Megan Abbott doesn’t know me, and probably never will. Still, she owes me six hours of restful sleep. They were strange dreams I had last night. Not my routine searching-for-a-place-to-pee or getting-lost-in-a-building or trying-to-impress-my-father frustration scenarios. I shake those off soon as I'm awake and on my way to the bathroom. Nosiree, ma'am. These things last night were unfamiliar, deeply discomfiting, clinging dream fragments. Semi-conscious glimpses of something vaguely menacing. I can't recall any particulars, but whenever I woke, or seemed to be waking, I felt a presence near me. Hovering close to my head. A cold, mocking presence. And I was alone. No one to call out to, like Drew Knox did when he had his ghastly nightmares in You Will Know Me.
It was You Will Know Me, of course, disturbing my sleep. I'd stayed up late finishing it. Something I seldom do. Something I knew I shouldn't do with a Megan Abbott novel, but something I know I'll do again, and again, and again, regardless. Abbot casts a deliciously unsettling spell I am powerless to resist. It comes upon me incrementally, hints revealed in what seems a perfectly ordinary tableau. Faces I recognize and feel I know. Until I notice something different. An odd glint in the eyes, shadows that lie beyond my first impression. Words in an unexpected, inappropriate context.
The effect is cumulative, edging into my comprehension like a storm front blotting a sunny horizon. In You Will Know Me, Abbott reveals the suspicious cloud bank's nose at the very beginning:
The vinyl banners rippled from the air vent, the restaurant roiling with parents, the bobbing of gymnast heads, music gushing from the weighty speakers keeled on the window ledges.

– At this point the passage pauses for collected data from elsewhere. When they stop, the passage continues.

/-- A context that has entered a state is in that state, and all else of it but its clock is as before. -/
theorem State.ctx_enter (c : Nat) (st : CtxState) :
    ∃ n a, (s.enter c st).ctx c = { s.ctx c with st := st, runNs := n, runAt := a } := by
  obtain ⟨n, a, e⟩ := State.ctx_stopClock (s := s) c
  unfold State.enter
  extract_lets s1
  exact ⟨n, s1.now, by rw [State.ctx_modCtx]; rw [e]⟩

theorem State.st_enter (c : Nat) (st : CtxState) : ((s.enter c st).ctx c).st = st := by
  obtain ⟨n, a, e⟩ := State.ctx_enter (s := s) c st
  rw [e]

theorem State.ctx_enter_ne {c d : Nat} (st : CtxState) (h : d ≠ c) : (s.enter c st).ctx d = s.ctx d := by
  unfold State.enter
  extract_lets s1
  rw [State.ctx_modCtx_ne _ _ _ _ h, State.ctx_stopClock_ne h]

/-! ## Completion entries -/

theorem State.ctx_irqStep (c : Nat) : ∃ n q, (s.irqStep c).ctx c =
    { s.ctx c with ring := { (s.ctx c).ring with irqCount := n, irqSince := q } } := by
  unfold State.irqStep
  extract_lets x n
  split
  · exact ⟨_, _, by rw [State.ctx_fire, State.ctx_putCtx]⟩
  · exact ⟨_, _, by rw [State.ctx_putCtx]⟩

theorem State.ctx_irqStep_ne {c d : Nat} (h : d ≠ c) : (s.irqStep c).ctx d = s.ctx d := by
  unfold State.irqStep
  extract_lets x n
  split
  · rw [State.ctx_fire, State.ctx_putCtx_ne _ _ _ _ h]
  · rw [State.ctx_putCtx_ne _ _ _ _ h]

/-- A completion entry that is written changes the tail, the interrupt count, or the count of dropped completions of its context. -/
theorem State.ctx_cplWrite (c : Nat) (cmd : Cmd) (st res : Nat) : ∃ t n q d, (s.cplWrite c cmd st res).ctx c =
    { s.ctx c with ring := { (s.ctx c).ring with cplTail := t, irqCount := n, irqSince := q }, dropped := d } := by
  unfold State.cplWrite
  split
  · exact ⟨_, _, _, _, by rw [State.ctx_of_ctxs (State.total_ctxs _ _ _), State.ctx_modCtx, State.ctx_of_ctxs (State.flagCount_ctxs _ _ _ _ _ _)]⟩
  · extract_lets r size tail base e s1 s2
    have e2 : s2.ctx c = { s.ctx c with ring := { (s.ctx c).ring with cplTail := (s.ctx c).ring.cplTail + 1 } } := by
      unfold s2 s1
      rw [State.ctx_modCtx, State.ctx_hostWrite]
    split
    · obtain ⟨n, q, e3⟩ := State.ctx_irqStep (s := s2) c
      exact ⟨_, _, _, _, by rw [e3, e2]⟩
    · exact ⟨_, _, _, _, by rw [e2]⟩

theorem State.ctx_cplWrite_ne {c d : Nat} (cmd : Cmd) (st res : Nat) (h : d ≠ c) : (s.cplWrite c cmd st res).ctx d = s.ctx d := by
  unfold State.cplWrite
  split
  · rw [State.ctx_of_ctxs (State.total_ctxs _ _ _), State.ctx_modCtx_ne _ _ _ _ h, State.ctx_of_ctxs (State.flagCount_ctxs _ _ _ _ _ _)]
  · extract_lets r size tail base e s1 s2
    have e2 : s2.ctx d = s.ctx d := by
      unfold s2 s1
      rw [State.ctx_modCtx_ne _ _ _ _ h, State.ctx_hostWrite]
    split
    · rw [State.ctx_irqStep_ne h, e2]
    · exact e2

/-- A command that completes leaves the outstanding commands of its context; of the rest of the context only the completion ring and
the time of progress change. -/
theorem State.ctx_complete (c k st res : Nat) : ∃ t n q d p, (s.complete c k st res).ctx c =
    { s.ctx c with ring := { (s.ctx c).ring with cmds := (s.ctx c).ring.cmds.eraseIdx k, cplTail := t, irqCount := n, irqSince := q },
                   dropped := d, progressAt := p } := by
  unfold State.complete
  split
  · rename_i h
    refine ⟨(s.ctx c).ring.cplTail, (s.ctx c).ring.irqCount, (s.ctx c).ring.irqSince, (s.ctx c).dropped, (s.ctx c).progressAt, ?_⟩
    rw [List.eraseIdx_of_length_le (List.getElem?_eq_none_iff.mp h)]
  · rename_i cmd h
    obtain ⟨t, n, q, d, e⟩ := State.ctx_cplWrite (s := s.modCtx c fun x =>
      { x with ring := { x.ring with cmds := x.ring.cmds.eraseIdx k }, progressAt := if byteAt cmd.desc 0 = 0x0D then s.now else x.progressAt })
      c cmd st res
    exact ⟨t, n, q, d, _, by rw [e, State.ctx_modCtx]⟩

theorem State.ctx_complete_ne {c d : Nat} (k st res : Nat) (h : d ≠ c) : (s.complete c k st res).ctx d = s.ctx d := by
  unfold State.complete
  split
  · rfl
  · rw [State.ctx_cplWrite_ne _ _ _ h, State.ctx_modCtx_ne _ _ _ _ h]

theorem State.st_complete (c k st res d : Nat) : ((s.complete c k st res).ctx d).st = (s.ctx d).st := by
  by_cases h : d = c
  · subst h
    obtain ⟨_, _, _, _, _, e⟩ := State.ctx_complete (s := s) d k st res
    rw [e]
  · rw [State.ctx_complete_ne _ _ _ h]

theorem length_natLe (n v : Nat) : (natLe n v).length = n := by
  induction n generalizing v with
  | zero => rfl
  | succ n ih => simp [natLe, ih]

theorem length_layOut (n : Nat) (fs : List (Nat × Nat × Nat)) (h : ∀ e ∈ fs, e.1 + e.2.1 ≤ n) : (layOut n fs).length = n := by
  induction fs with
  | nil => simp [layOut]
  | cons e fs ih =>
    have := ih fun x hx => h x (List.mem_cons_of_mem _ hx)
    have := h e (List.mem_cons_self ..)
    obtain ⟨o, w, v⟩ := e
    simp only [layOut, List.length_append, List.length_take, List.length_drop, length_natLe] at *
    omega

theorem length_cplEntry (a b c d e f g i : Nat) : (cplEntry a b c d e f g i).length = 32 := by
  refine length_layOut _ _ fun x hx => ?_
  simp only [List.mem_cons, List.not_mem_nil, or_false] at hx
  obtain rfl | rfl | rfl | rfl | rfl | rfl | rfl | rfl := hx <;> (dsimp only; omega)

/-- A command that completes is done. -/
theorem State.done_complete {c k : Nat} {cmd : Cmd} (st res : Nat) (h : s.cmdAt c k = some cmd) : Done s (s.complete c k st res) c k st res := by
  refine ⟨cmd, h, ?_, fun hl => ?_⟩
  · obtain ⟨t, n, q, d, p, e⟩ := State.ctx_complete (s := s) c k st res
    rw [e]
  unfold State.complete
  rw [h]
  dsimp only
  generalize e1 : (s.modCtx c fun x => { x with
    ring := { x.ring with cmds := x.ring.cmds.eraseIdx k }, progressAt := if byteAt cmd.desc 0 = 0x0D then s.now else x.progressAt }) = s1
  have hp : s1.ctxPort c = s.ctxPort c := by
    subst e1
    unfold State.ctxPort State.ownerOf
    rw [State.ctx_modCtx]
  have hl' : (s1.port (s1.ctxPort c)).lost = false := by rw [hp]; subst e1; exact hl
  have hr : (s1.ctx c).ring = { (s.ctx c).ring with cmds := (s.ctx c).ring.cmds.eraseIdx k } := by
    subst e1
    rw [State.ctx_modCtx]
  unfold State.cplWrite
  rw [if_neg (by rw [hl']; decide)]
  extract_lets r size tail base e s2 s3
  have e3 : (s3.ctx c).ring = { (s1.ctx c).ring with cplTail := (s1.ctx c).ring.cplTail + 1 } := by
    unfold s3 s2
    rw [State.ctx_modCtx, State.ctx_hostWrite]
  constructor
  · split
    · obtain ⟨n, q, e4⟩ := State.ctx_irqStep (s := s3) c
      rw [e4, e3, hr]
    · rw [e3, hr]
  · intro hd hi
    rw [if_neg (by rw [hi]; decide)]
    have hd' : (s1.port (s1.ctxPort c)).dlUp = true := by rw [hp]; subst e1; exact hd
    have hsz : size = s.cplSize c := by unfold size; subst e1; rfl
    have ht : tail = (s.ctx c).ring.cplTail.toNat := by unfold tail r; rw [hr]
    have hb : base = s.reg64 (CTX_CPL_BASE_LO c) (CTX_CPL_BASE_HI c) := by unfold base; subst e1; rfl
    have hn : s1.now = s.now := by subst e1; rfl
    have he : e = s.cplEntryOf c cmd st res := by
      unfold e r State.cplEntryOf
      rw [hsz, ht, hr, hn]
    have hh : s3.host = wrBytes s1.host (hostKey (s.ctxPort c) (base + 32 * (tail % size))) e := by
      show s2.host = _
      unfold s2 State.hostWrite
      rw [if_pos hd', hp]
    rw [hh, ← he, ← hb, ← ht, ← hsz]
    have hlen : e.length = 32 := by rw [he]; exact length_cplEntry _ _ _ _ _ _ _ _
    rw [← hlen]
    exact rdBytes_wrBytes _ _ _

/-- What the completion of a command depends on is the same in two states. -/
structure SameRings (s t : State) (c : Nat) : Prop where
  ring : (t.ctx c).ring = (s.ctx c).ring
  owner : (t.ctx c).owner = (s.ctx c).owner
  ports : t.ports = s.ports
  now : t.now = s.now
  reg : ∀ k, k < 0x200110 + 0x1000 * c → 0x200000 ≤ k → t.reg k = s.reg k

Slung around Devon’s neck were three medals, two silver and one gold, her first regional-champion title on the vault.
“I’m so proud of you, sweetie,” Katie whispered in her daughter’s ear. “You can do anything.”
Later, Katie would come to think of that night as the key to everything that came after, the secret code.

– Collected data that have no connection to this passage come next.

/-- Settles O45: each clause's conditions select one branch of its command, and the port is read off the state answered. -/
theorem hostPortEvents : Obligations.Host_port_events := by
  unfold Obligations.Host_port_events
  refine ⟨?perst, ?deassert, ?hot, ?lost, ?up, ?grace, ?flr, ?ide, ?cfgRead, ?cfgWrite, ?compliance⟩
  case perst =>
    intro p τ s
    refine ⟨_, rfl, rfl, ?_, ?_⟩
    · rw [State.port_modPort]
    · rw [State.port_modPort]
      exact dlUp_linkGone (s.at τ) p 1
  case deassert => exact fun p s => ⟨_, rfl, State.port_modPort ..⟩
  case hot => exact fun p τ s => ⟨_, rfl, rfl, dlUp_linkGone (s.at τ) p 2⟩
  case lost =>
    rintro p τ s ⟨hdl, hlost, hgrace⟩
    have hport := port_linkGone (s := s.at τ) 0 hdl hlost hgrace
    exact ⟨_, rfl, rfl, by rw [hport], by rw [hport], by rw [hport]; rfl⟩
  case up =>
    rintro p speed width flit s ⟨hperst, hdl, hon, hhold⟩
    obtain ⟨pay, hexec⟩ := execHostPortUp_of_ready (speed := speed) (width := width) (flit := flit) hperst hdl hon hhold
    exact ⟨_, hexec, by rw [State.port_raise, State.port_modPort]⟩
  case grace =>
    rintro p τ s ⟨hgrace, hover, hlost⟩
    obtain ⟨v, pay, hexec⟩ := execHostGraceExpired_of_lost hgrace hover hlost
    refine ⟨_, hexec, ?_, ?_⟩
    · rw [State.port_raise, State.port_of_ports (State.setFld_ports ..), State.port_modPort]
    · rw [State.fld_of_reg (State.reg_raise (notEvt_portFlags p)), fld_setFld_bit _ _ _ (by decide)]
  case flr => exact fun f s => ⟨_, rfl, rfl⟩
  case ide => exact fun p n τ s hsecure => ⟨_, if_pos hsecure, rfl⟩
  case cfgRead => exact fun p vf off v s ⟨hans, hup⟩ => ⟨_, execConfigurationRequest_of_up false hans hup, rfl⟩
  case cfgWrite => exact fun p vf off v s ⟨hans, hup⟩ => ⟨_, execConfigurationRequest_of_up true hans hup, rfl⟩
  case compliance =>
    rintro p s ⟨hperst, hdl⟩
    exact ⟨_, if_neg (by simp [hperst, hdl]), State.port_modPort ..⟩

/-! ## Answers, aborts and time-outs -/

section

variable {s u : State} {n k : Nat} {tx : LTxn} {x : Txn}

/-- The state in which transaction k waits after a HOLD, twice as long as the time before (R430). -/
def State.holdTxn (s : State) (k : Nat) (x : Txn) : State :=
  let w := if x.holdWait = 0 then 10000 else min 1000000 (2 * x.holdWait)
  { s with links := { s.links with txns := mput s.links.txns k { x with holdUntil := some (s.now + w), holdWait := w } } }

theorem execHoldReceive_of_txn {p : Nat} (htake : s.takeInbox n [5] = some (p, tx, u)) (htxn : u.txnOf tx.hdr = some (k, x)) :
    execHoldReceive n s = .next (u.holdTxn k x) := by
  simp only [execHoldReceive, htake, htxn]
  rfl
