-- ==== Sys2Proof/Config.lean ====
section
/-! DEFINITION. The parameters the spec leaves to an implementation (R7). This hardware's values stand in
Machine/Params.lean; everything that depends on a parameter takes a `Config`, so that a result can be stated
for every value of it. -/

namespace Sys2Proof

/-- The parameters of R7. -/
structure Config where
  /-- `MEM_SIZE`, the number of cells (D5, log entry 3). -/
  memSize : Nat
  /-- `MEM_INIT`, what a cell holds before anything has written it (D4, log entry 2). -/
  memInit : Nat → Cell
  /-- `PROG_MAX`, a bound on the program length, `none` for no bound (D10, log entry 7). -/
  progMax : Option Nat
  /-- `STRICT_DECODE`: whether a word with a bit set that no field owns is malformed (D2, log entry 6). -/
  strictDecode : Bool

end Sys2Proof
end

But at the time, it was just another party, a celebration like dozens of others, all to honor their exceptional fifteen-year-old daughter.
Trouble ahead. Fair warning. And Abbott does play fair, all the way. The clues she scattered so artfully along the narrative create a random texture that now and then gave me the sense I was a step or two ahead of the main characters. Yet collectively these nebulous erratic whiffs of danger never quite coalesced into certainty. One thing, though, was for sure: a relentless encroaching unease weighting the air.

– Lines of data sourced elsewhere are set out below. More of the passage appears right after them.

/-! ## Encoding -/

/-- (30_encoding, the spec's layout decision D1; log entry 5.) The records written out in R63, R64 and R65 decode to
the instructions these rules give them, under both settings of the decoder, and are what ENCODE makes of them. -/
def Obligations.SampleRecordsDecode : Prop :=
  ∀ p ∈ [([0xF0, 0x00, 0x00, 0x00, 0x05, 0x40], Instr.loadConst 0 42),
         ([0x00, 0x04, 0xE0, 0x04, 0x00, 0x20], Instr.readMemory 2 1 0),
         ([0x00, 0x00, 0x35, 0x00, 0x00, 0x01], Instr.writeMemory 0 1),
         ([0x00, 0x00, 0x1C, 0x00, 0x10, 0x00], Instr.bitreverse 1 0)],
    (∀ strict, decode strict p.1 = .ok p.2) ∧ encode p.2 = p.1

/-- R106: ENCODE then DECODE gives an in-range instruction value back, and any other with each operand reduced to
its field, under both settings of the decoder. -/
def Obligations.DecodeOfEncodeIsTruncation : Prop :=
  ∀ (strict : Bool) (i : Instr),
    decode strict (encode i) = .ok i.truncate ∧ (i.WellFormed → decode strict (encode i) = .ok i)

/-- R103: an operand wider than its field encodes as the operand reduced modulo `2^width`, and never fails. -/
def Obligations.EncodeTruncatesOperands : Prop :=
  (∀ dest const, encode (.loadConst dest const) = encode (.loadConst (dest % 4096) (const % 33554432))) ∧
  (∀ dest src offset,
    encode (.readMemory dest src offset) = encode (.readMemory (dest % 4096) (src % 4096) (offset % 32))) ∧
  (∀ src dest, encode (.writeMemory src dest) = encode (.writeMemory (src % 4096) (dest % 4096))) ∧
  (∀ dest src, encode (.bitreverse dest src) = encode (.bitreverse (dest % 4096) (src % 4096)))

/-- (R69, with the byte formulas of R63, R64 and R65; the spec's decisions D1 and D2, log entries 5 and 6.) A record
is classified by the first of the four tests that holds, widest layout first, its operands read from the bytes as
the matched format lays them out; where none holds it is malformed. -/
def Obligations.RecordsDecodeInOrder : Prop :=
  ∀ b0 b1 b2 b3 b4 b5 : Byte,
    decode false [b0, b1, b2, b3, b4, b5] =
      if b0.toNat / 4 = 60 then
        .ok (.loadConst (b0.toNat % 4 * 1024 + b1.toNat * 4 + b2.toNat / 64)
          (b2.toNat % 64 * 524288 + b3.toNat * 2048 + b4.toNat * 8 + b5.toNat / 32))
      else if b1.toNat % 8 * 8 + b2.toNat / 32 = 39 then
        .ok (.readMemory (b2.toNat % 32 * 128 + b3.toNat / 2)
          (b3.toNat % 2 * 2048 + b4.toNat * 8 + b5.toNat / 32) (b5.toNat % 32))
      else if b2.toNat % 64 = 53 then
        .ok (.writeMemory (b3.toNat * 16 + b4.toNat / 16) (b4.toNat % 16 * 256 + b5.toNat))
      else if b2.toNat % 64 = 28 then
        .ok (.bitreverse (b3.toNat * 16 + b4.toNat / 16) (b4.toNat % 16 * 256 + b5.toNat))
      else .error .opcode

/-- (R70, the spec's inference from its layouts, decision D1.) A word is decoded to an instruction only by that
instruction's code at its position, and an encoded word of a shorter layout shows no longer layout's code at that
layout's position. -/
def Obligations.EncodedWordsDoNotAlias : Prop :=
  (∀ (W : InstrWord) (i : Instr), decodeWord false W = some i →
    field W (i.opcode.shift + 5) i.opcode.shift = i.opcode.code) ∧
  (∀ dest const, field (encodeWord (.loadConst dest const)) 47 42 = 60) ∧
  (∀ dest src offset, field (encodeWord (.readMemory dest src offset)) 47 42 = 0 ∧
    field (encodeWord (.readMemory dest src offset)) 34 29 = 39) ∧
  (∀ src dest, field (encodeWord (.writeMemory src dest)) 47 42 = 0 ∧
    field (encodeWord (.writeMemory src dest)) 34 29 = 1 ∧
    field (encodeWord (.writeMemory src dest)) 29 24 = 53) ∧
  ∀ dest src, field (encodeWord (.bitreverse dest src)) 47 42 = 0 ∧
    field (encodeWord (.bitreverse dest src)) 34 29 = 0 ∧
    field (encodeWord (.bitreverse dest src)) 29 24 = 28

/-- (R72; the spec's decisions D1 and D2, log entries 5 and 6.) The mask and match pairs hold exactly of the words
that ENCODE gives back after DECODE, no two of them hold of one word, and every word ENCODE makes is canonical. -/
def Obligations.CanonicalIffReencodes : Prop :=
  (∀ W : InstrWord, isCanonical W = true ↔ ∃ i, decodeWord false W = some i ∧ encodeWord i = W) ∧
  (∀ (W : InstrWord) (o p : Opcode), o.ownsCanonical W = true → p.ownsCanonical W = true → o = p) ∧
  ∀ i : Instr, i.opcode.ownsCanonical (encodeWord i) = true

/-- (R107, the spec's inference from ENCODE and DECODE.) Re-encoding a legal word clears exactly the bits its format
does not assign; the word comes back exactly when it is canonical; DECODE is injective on canonical words, and not
on all words. -/
def Obligations.ReencodeClearsUnassignedBits : Prop :=
  (∀ (W : InstrWord) (i : Instr), decodeWord false W = some i →
    encodeWord i = W &&& i.opcode.assignedMask ∧ (encodeWord i = W ↔ isCanonical W = true)) ∧
  (∀ W V : InstrWord, isCanonical W = true → isCanonical V = true →
    decodeWord false W = decodeWord false V → W = V) ∧
  ∃ W V : InstrWord, W ≠ V ∧ decodeWord false W = decodeWord false V ∧ decodeWord false W ≠ none

/-- R105: DECODE fails with `length` exactly on a byte string that is not of 6 bytes, and with `opcode` exactly on
one of 6 bytes none of whose three positions holds a recognised code; LOAD never reports the first. -/
def Obligations.DecodeFailsExactly : Prop :=
  (∀ B : List Byte,
    (decode false B = .error .length ↔ B.length ≠ 6) ∧
    (decode false B = .error .opcode ↔ ∃ W, recordWord B = some W ∧ field W 47 42 ≠ 60 ∧
      field W 34 29 ≠ 39 ∧ field W 29 24 ≠ 53 ∧ field W 29 24 ≠ 28)) ∧
  ∀ (s : State) (blob : List Byte) (k : Nat),
    (transact (.load blob) s).2 ≠ .error (.malformedInstruction k .length)

/-- (R100.) DECODE returns only in-range instruction values, under both settings of the decoder. -/
def Obligations.DecodeReturnsInRange : Prop :=
  ∀ (strict : Bool) (B : List Byte) (i : Instr), decode strict B = .ok i → i.WellFormed

/-- (R72; the spec's decision D2, log entry 6.) The strict decoder takes exactly the canonical words, and there
agrees with the lenient one. -/
def Obligations.StrictDecodeTakesCanonical : Prop :=
  ∀ W : InstrWord,
    ((∃ i, decodeWord true W = some i) ↔ isCanonical W = true) ∧
    (isCanonical W = true → decodeWord true W = decodeWord false W)

/-- (R102; the spec's decision D16, log entry 22.) ENCODE of a raw form is ENCODE of the instruction value with the
operands in the list's order (R61, R100), and fails exactly where the operand list has the wrong length, for the
arities 2, 3, 2, 2; its error carries the opcode and both counts. -/
def Obligations.RawEncodeFailsOnlyOnArity : Prop :=
  (Opcode.arity .loadConst = 2 ∧ Opcode.arity .readMemory = 3 ∧ Opcode.arity .writeMemory = 2 ∧
    Opcode.arity .bitreverse = 2) ∧
  (∀ a b c : Nat,
    encodeRaw .loadConst [a, b] = .ok (encode (.loadConst a b)) ∧
    encodeRaw .readMemory [a, b, c] = .ok (encode (.readMemory a b c)) ∧
    encodeRaw .writeMemory [a, b] = .ok (encode (.writeMemory a b)) ∧
    encodeRaw .bitreverse [a, b] = .ok (encode (.bitreverse a b))) ∧
  ∀ (o : Opcode) (operands : List Nat),
    (operands.length = o.arity → ∃ i, o.build operands = some i ∧ i.opcode = o ∧
      encodeRaw o operands = .ok (encode i)) ∧
    (operands.length ≠ o.arity → encodeRaw o operands = .error ⟨o, o.arity, operands.length⟩)

/-! ## Bit reversal -/

/-- R108: bit `31 - k` of BITREV32 is bit `k` of the operand, which counts modulo `2^32`. -/
def Obligations.BitRevMovesEachBit : Prop :=
  ∀ v k : Nat, k < 32 → (bitRev32 v).getLsbD (31 - k) = v.testBit k

/-- (R109, whose further values the spec infers from R108.) BITREV32 is its own inverse and a bijection on cells,
preserves the number of set bits, fixes exactly the palindromes, and has the values the rule lists. -/
def Obligations.BitRevIsInvolution : Prop :=
  (∀ x : Cell, bitRev32 (bitRev32 x.toNat).toNat = x) ∧
  Function.Bijective (fun x : Cell => bitRev32 x.toNat) ∧
  (∀ x : Cell, (List.range 32).countP (fun k => (bitRev32 x.toNat).getLsbD k) =
    (List.range 32).countP (fun k => x.getLsbD k)) ∧
  (∀ x : Cell, bitRev32 x.toNat = x ↔ ∀ k < 32, x.getLsbD (31 - k) = x.getLsbD k) ∧
  ∀ p ∈ [(0, 0#32), (1, 0x80000000#32), (0x80000000, 1#32), (0xFFFFFFFF, 0xFFFFFFFF#32), (2, 0x40000000#32),
         (0x0000FFFF, 0xFFFF0000#32), (0xAAAAAAAA, 0x55555555#32), (0x01FFFFFF, 0xFFFFFF80#32),
         (42, 0x54000000#32)], bitRev32 p.1 = p.2

/-! ## The four instructions -/

/-- R120: LOAD_CONST writes the zero-extended constant, advances `pc`, and changes nothing else. -/
def Obligations.LoadConstWritesConstant : Prop :=
  ∀ (s : State) (dest const : Nat), (Instr.loadConst dest const).WellFormed →
    ∃ t, exec (.loadConst dest const) s = .next t ∧ (t.cell hw dest).toNat = const ∧
      t.pc = s.pc + 1 ∧ s.SameExcept dest t

/-- (R122; that the fault raised is a next state in phase Faulted is the spec's decisions D8 and D9, log entries 8
and 9.) READ_MEMORY copies the cell whose address is the unwrapped sum of the base cell's value and the offset,
advances `pc` and changes nothing else; where the sum is no cell's address it raises a MemoryFault with the sum. -/
def Obligations.ReadMemoryCopiesIndirectCell : Prop :=
  ∀ (s : State) (dest src offset : Nat), (Instr.readMemory dest src offset).WellFormed →
    ((s.cell hw src).toNat + offset < 4096 →
      ∃ t, exec (.readMemory dest src offset) s = .next t ∧
        t.cell hw dest = s.cell hw ((s.cell hw src).toNat + offset) ∧
        t.pc = s.pc + 1 ∧ s.SameExcept dest t) ∧
    (4096 ≤ (s.cell hw src).toNat + offset →
      ∃ t, exec (.readMemory dest src offset) s = .next t ∧ t.phase = .faulted ∧
        t.fault = some (.memoryFault s.pc ((s.cell hw src).toNat + offset)))

/-- R125: WRITE_MEMORY copies the source cell's 32 bits to the destination cell, advances `pc`, and changes nothing
else. -/
def Obligations.WriteMemoryCopiesCell : Prop :=
  ∀ (s : State) (src dest : Nat), (Instr.writeMemory src dest).WellFormed →
    ∃ t, exec (.writeMemory src dest) s = .next t ∧ t.cell hw dest = s.cell hw src ∧
      t.pc = s.pc + 1 ∧ s.SameExcept dest t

A large part of the fragility of my confidence in the appearance of things in You Will Know Me came from the woman whose viewpoint carries most of the story--Katie, mother of Devon, the teenage gymnast prodigy and focus of everyone's concern. I shared Katie's bias as a mom, which included misinterpreting or rationalizing initial signs that raised tiny questions about the way things seemed. I stayed with her as these signs mounted until I began to see, or think I saw, significance Katie was missing. Now it got tricky for me. I could see the true narrator--Abbott--was being sly, smooth as satin, playing with me as she led Katie, and then me, this way and that until I yielded to her mastery and simply hung on for the ride.
It helped calm me recognizing a couple of Abbott's ploys. She foreshadows by ducking back to an earlier time. The beginning, for example, gave me Katie already knowing how it all comes out reflecting how it all started. This happened several times, the finding clarity from a step or so back. I suppose it can confuse readers accustomed to strictly sequential narrative, but for me it helped bring into focus Katie's own attempts to understand what was happening as it unfolded around her.
While all eyes ostensibly were on Devon, a fascinating individual around whom the story centers with its theme of how far people will go, what they're willing to accept and to sacrifice in order to realize a dream, I found Devon's younger brother, Drew, the most interesting character. Both as a person and as the character that ties the story together. He's a brilliant, precocious little nerd. In some settings he'd be an obnoxious little nerd, and sometimes he was that here, too. But the obnoxiousness, I eventually learned, was in fact a gift. Drew is a little oracle. His nightmares had a prescience I found unnerving, especially as it eluded, even annoyed his family. At the same time I came to respect his outlook, his observance of detail, and his native savvy. I came to rely on the little guy more and more as niggling suspicions began to gather, merging, fusing eventually into a roar of revelation that assaulted my own ears.
"I could hear thousands of eyes watching us," gold medal Olympian Nadia Comaneci says in her book Letters to a Young Gymnast, a book Megan Abbott quotes from variously in You Will Know Me.
I know I'll never get back those six hours of sleep Abbott took from me, and in truth their loss was a small price for the return. The vital human questions she raised in this all-too-human story continue echoing for me. I hope they always will.